HARP: Hesitation-Aware Reframing in Transformer Inference Pass
This work addresses efficiency and performance issues in Transformer inference for language modeling, though it is incremental as it builds on existing methods with a novel adaptation.
The paper tackles the problem of variable computational demands in large language model inference by introducing HARP, a model-agnostic and training-free method that selectively applies additional computation during token generation based on uncertainty, achieving performance improvements up to +5.16% while maintaining inference times twice faster than beam search.

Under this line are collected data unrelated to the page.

/-- A frame that waits for the argument of `c`, or in its command phase. -/
def framed (c : LinkCommand) (s : State) : State :=
  { s with frame := if c.argCount = 0 then .command else .argument c, chipSelect := true }

/-- The status and data of the response in the frame. -/
def linkReply (s : State) : Option (LinkStatus × List Byte) :=
  match s.frame with
  | .response (some st) data _ => some (st, data)
  | .response none _ _ | .idle | .command | .argument _ => none

/-! ### WellFormed: a term for each check that it refuses -/

theorem test_wf_clearRefusal : (Instr.clearRefusal 0 0x0003).wellFormed = false ∧ (Instr.clearRefusal 0 0x0007).wellFormed = true := by
  decide
theorem test_wf_clearStaging : (Instr.clearStaging 0 0x0007).wellFormed = false ∧ (Instr.clearStaging 0 0x000B).wellFormed = true := by
  decide
theorem test_wf_ignoredWrite :
    (Instr.ignoredWrite 0 0 0).wellFormed = false ∧ (Instr.ignoredWrite 0 1 0).wellFormed = false ∧
    (Instr.ignoredWrite 0 4 0).wellFormed = false ∧ (Instr.ignoredWrite 0 7 0).wellFormed = true := by decide
theorem test_wf_commandByte :
    (Instr.commandByte 0x01).wellFormed = false ∧ (Instr.commandByte 0x00).wellFormed = false ∧
    (Instr.commandByte 0x10).wellFormed = true := by decide
theorem test_wf_unknownCommand :
    (Instr.unknownCommand 0x32).wellFormed = false ∧ (Instr.unknownCommand 0x33).wellFormed = true := by decide

/-! ### Words and bytes of the spec -/

theorem test_empty_header : emptyHeader = 0x02C0 := by decide
theorem test_none_header : responseHeader true 0 .none 0 = 0x82C0 := by decide
theorem test_header_word : headerWord .create 9 = 0x2240 ∧ headerCode 0x2240 = some .create ∧ headerTag 0x2240 = 9 := by decide
theorem test_handle_word : handleWord 17 3 = 0x1103 ∧ handleSlot 0x1103 = 17 ∧ handleGen 0x1103 = 3 := by decide
theorem test_assignment_word :
    assignmentOfWord 0x0112 = some (some ⟨2, .inverted⟩) ∧ assignmentOfWord 0 = some none ∧ assignmentOfWord 0x0003 = none ∧
    assignmentOfWord 0x0108 = none := by decide
theorem test_counter_status : (⟨-1, -10, 20, .clip, true, 0, 0⟩ : Counter).statusWord true = 0x0017 := by decide
theorem test_descriptor :
    ({ live (.sequence aSequence) with line := some ⟨5, .inverted⟩, watch := Vector.replicate 4 .ended } : Record).descriptor 2 =
      0xD363 := by decide
theorem test_image_lengths :
    (⟨0, none⟩ : SlotState).image.length = 2 ∧ (⟨0, some (live (.sequence aSequence))⟩ : SlotState).image.length = 17 ∧
    (⟨0, some (live (.counter aCounter))⟩ : SlotState).image.length = 21 ∧
    (⟨0, some (live (.flags aFlagSet))⟩ : SlotState).image.length = 30 ∧
    (⟨0, some (live (.pool waitedPool))⟩ : SlotState).image.length = 18 + 3 + 12 := by decide

/-! ### The status word and the window -/

theorem test_status_words :
    PortState.reset.statusWord = 0xA200 ∧
    ({ PortState.reset with mode := .online, outstanding := [4], refusalFlag := true, refusalReason := some .tagInUse, refusedTag := 4 } :
      PortState).statusWord = 0x09E4 := by decide +kernel

theorem test_stage_word_overflow :
    ({ PortState.reset with staging := List.replicate 6 0, overflow := true } : PortState).windowWord 0 = 7 := by decide +kernel


/-! ### One or two effects for each command -/

theorem test_deviceReset :
    (after .deviceReset readyState).resetAsserted = true ∧ (after .deviceReset readyState).condition = .checking := by decide +kernel

theorem test_powerOn :
    (after (.powerOn false) readyState).resetAsserted = false ∧ (after (.powerOn true) readyState).resetAsserted = true := by decide +kernel

theorem test_selfCheck :
    (after (.selfCheck (.wordFailed .holding)) State.reset).failedAreas = ⟨false, true, false⟩ ∧
    (after (.selfCheck .resetReleased) (after .deviceReset readyState)).resetAsserted = false := by decide +kernel

theorem test_selfCheckEnd :
    (after .selfCheckEnd State.reset).condition = .ready ∧
    (after .selfCheckEnd (after (.selfCheck (.wordFailed .slot)) State.reset)).mattnReasons = 0x02 := by decide +kernel

theorem test_stageWrite_seventh :
    ((after (.stageWrite 0 7) (port0 (fun q => { q with staging := List.replicate 6 1 }) readyState)).port 0).overflow = true := by decide +kernel

theorem test_submission_refused :
    ((after (.submission 0 0x2240) readyState).port 0).refusalReason = some .offline ∧
    ((after (.submission 0 0x2240) readyState).port 0).refusedTag = 9 := by decide +kernel

theorem test_submission_accepted :
    ((after (.submission 0 (headerWord .readLines 9)) (port0 (fun q => { q with mode := .online }) readyState)).port 0).intake =
      [⟨.readLines, 9, []⟩] := by decide +kernel

theorem test_attach :
    ((after (.attach 2 6) readyState).port 2).mode = .online ∧ ((after (.attach 2 6) readyState).port 2).responses = [⟨6, .done, []⟩] := by decide +kernel

theorem test_responseRead :
    ((after (.responseRead 2) (after (.attach 2 6) readyState)).port 2).dataOut = 0xB000 ∧
    ((after (.responseRead 2) (after (.attach 2 6) readyState)).port 2).outstanding = [] := by decide +kernel

theorem test_attentionEnables :
    (after (.attentionEnables 2 1) (after (.attach 2 6) readyState)).attnAsserted 2 = true := by decide +kernel

theorem test_clearRefusal :
    ((after (.clearRefusal 0 4) (after (.submission 0 0x2240) readyState)).port 0).refusalFlag = false ∧
    ((after (.clearRefusal 0 4) (after (.submission 0 0x2240) readyState)).port 0).refusalReason = some .offline := by decide +kernel

theorem test_clearStaging :
    ((after (.clearStaging 0 8) (after (.stageWrite 0 7) readyState)).port 0).staging = [] := by decide +kernel

theorem test_ignoredWrite :
    ((after (.ignoredWrite 0 3 0xFFFF) readyState).port 0) = PortState.reset := by decide +kernel

theorem test_detach :
    ((after (.detach 0) (asking (req .detach []) readyState)).port 0).mode = .draining ∧
    answers (after (.detach 0) (asking (req .detach []) readyState)) = [] := by decide +kernel

/-- Port 0 at its turn with a CANCEL of its waiter under tag 7, the head of the queue, before a waiter of port 2. -/
def cancelState : State :=
  asking (req .cancel [7]) (put (live (.pool { waitedPool with waiters := [⟨0, 7, 5, none, false⟩, ⟨2, 4, 2, none, true⟩] })) readyState)

theorem test_cancel :
    answers (after (.cancel 0) cancelState) = [⟨7, .cancelled, []⟩, ⟨5, .done, []⟩] ∧
    ((after (.cancel 0) cancelState).port 2).responses = [⟨4, .done, [2]⟩] := by decide +kernel

/-- Port 0 with an ENDED entry for handle 17:3 in its changed set. -/
def noticeState : State :=
  asking (req .nextNotice []) { readyState with changed := readyState.changed.set 0 [⟨17, 3, ⟨true, false, false, true⟩⟩] }

theorem test_nextNotice :
    answers (after (.nextNotice 0) noticeState) = [⟨5, .done, [0x1103, 9]⟩] ∧ (after (.nextNotice 0) noticeState).changed[0] = [] := by decide +kernel

theorem test_readLines :
    answers (after (.readLines 0) (asking (req .readLines []) { readyState with lineCounts := readyState.lineCounts.set 1 256 })) =
      [⟨5, .done, [0, 0x8100, 0, 0, 0, 0, 0, 0]⟩] := by decide +kernel

theorem test_limits_counter :
    bodyOf (after (.limits 0) (turnOn (.counter aCounter) .limits [0, 3, 0, 3])) = some (.counter ⟨3, 0, 3, .clip, true, 0, 3⟩) := by decide +kernel

theorem test_limits_flags :
    bodyOf (after (.limits 0) (turnOn (.flags aFlagSet) .limits [3])) = some (.flags { aFlagSet with alertMask := 3 }) := by decide +kernel

theorem test_create :
    answers (after (.create 0) (asking (req .create [2, 0xAC, 0xFFFF, 0x8000, 0x7FFF]) (put (live (.pool aPool)) readyState))) = [⟨5, .done, [0]⟩] ∧
    ((after (.create 0) (asking (req .create [2, 0xAC, 0xFFFF, 0x8000, 0x7FFF]) readyState)).slot 0).record.map (·.body) =
      some (.counter ⟨-1, -32768, 32767, .reject, false, -32768, 32767⟩) := by decide +kernel

theorem test_create_step_128 :
    answers (after (.create 0) (asking (req .create [4, 0xAC, 0, 0x0080, 1, 0]) readyState)) = [⟨5, .badRequest, []⟩] := by decide +kernel

theorem test_retire_held :
    ((after (.retire 0) (turnOn (.pool aPool) .retire [])).slot 2).record.map (·.held) = some (.pending 0 5) ∧
    answers (after (.retire 0) (turnOn (.pool aPool) .retire [])) = [] := by decide +kernel

theorem test_retire_at_once :
    (after (.retire 0) (turnOn (.counter aCounter) .retire [])).slot 2 = ⟨1, none⟩ := by decide +kernel

theorem test_adopt :
    answers (after (.adopt 0) (turnOn (.counter aCounter) .adopt [])) = [⟨5, .owned, []⟩] := by decide +kernel

theorem test_find :
    answers (after (.find 0) (asking (req .find [0x00AB]) (put (live (.pool aPool)) readyState))) = [⟨5, .done, [0x0200]⟩] := by decide +kernel

theorem test_scan :
    answers (after (.scan 0) (asking (req .scan [0xFFAB, 0x00FF, 0x0202]) (put (live (.pool aPool)) readyState))) = [⟨5, .done, [0x0200, 0x00AB]⟩] ∧
    answers (after (.scan 0) (asking (req .scan [0, 0, 0x0101]) (put (live (.pool aPool)) readyState))) = [⟨5, .badRequest, []⟩] := by decide +kernel

theorem test_read :
    answers (after (.read 0) (turnOn (.pool aPool) .read [])) = [⟨5, .done, [0x0200, 0x00AB, 0x1000, 10, 4, 0, 6]⟩] := by decide +kernel

theorem test_watch :
    ((after (.watch 0) (turnOn (.pool aPool) .watch [2])).slot 2).record.map (fun r => r.watch[0]) = some .alert := by decide +kernel

theorem test_assignLine :
    (after (.assignLine 0) (turnOn (.pool aPool) .assignLine [0x0112])).lineCounts.toList = [0, 0, 1, 0, 0, 0, 0, 0] := by decide +kernel

theorem test_acquire :
    bodyOf (after (.acquire 0) (turnOn (.pool aPool) .acquire [4])) = some (.pool ⟨10, 0, 0, [⟨0, 10⟩], []⟩) ∧
    answers (after (.acquire 0) (turnOn (.pool aPool) .acquire [5])) = [⟨5, .short, []⟩] := by decide +kernel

This paper aims to improve the performance of large language models by addressing the variable computational demands in inference steps, where some tokens require more computational resources than others. We present HARP, a simple modification to "off-the-shelf" Transformer forward pass. Drawing from hesitation and the framing effect in decision-making, HARP selectively applies additional computation when the model encounters uncertainty during token generation. Our method mimics human cognitive processes by pausing at difficult decision points and reframing inputs for a different perspective. Unlike other approaches, HARP is model-agnostic, training-free, and easy to implement. We evaluate our method across various downstream tasks and model sizes, demonstrating performance improvements up to +5.16%. Notably, HARP achieves these gains while maintaining inference times twice faster than beam search. Simple and yet with significant gains, HARP provides insights into the potential of adaptive computation for enhancing the performance of Transformer-based language models.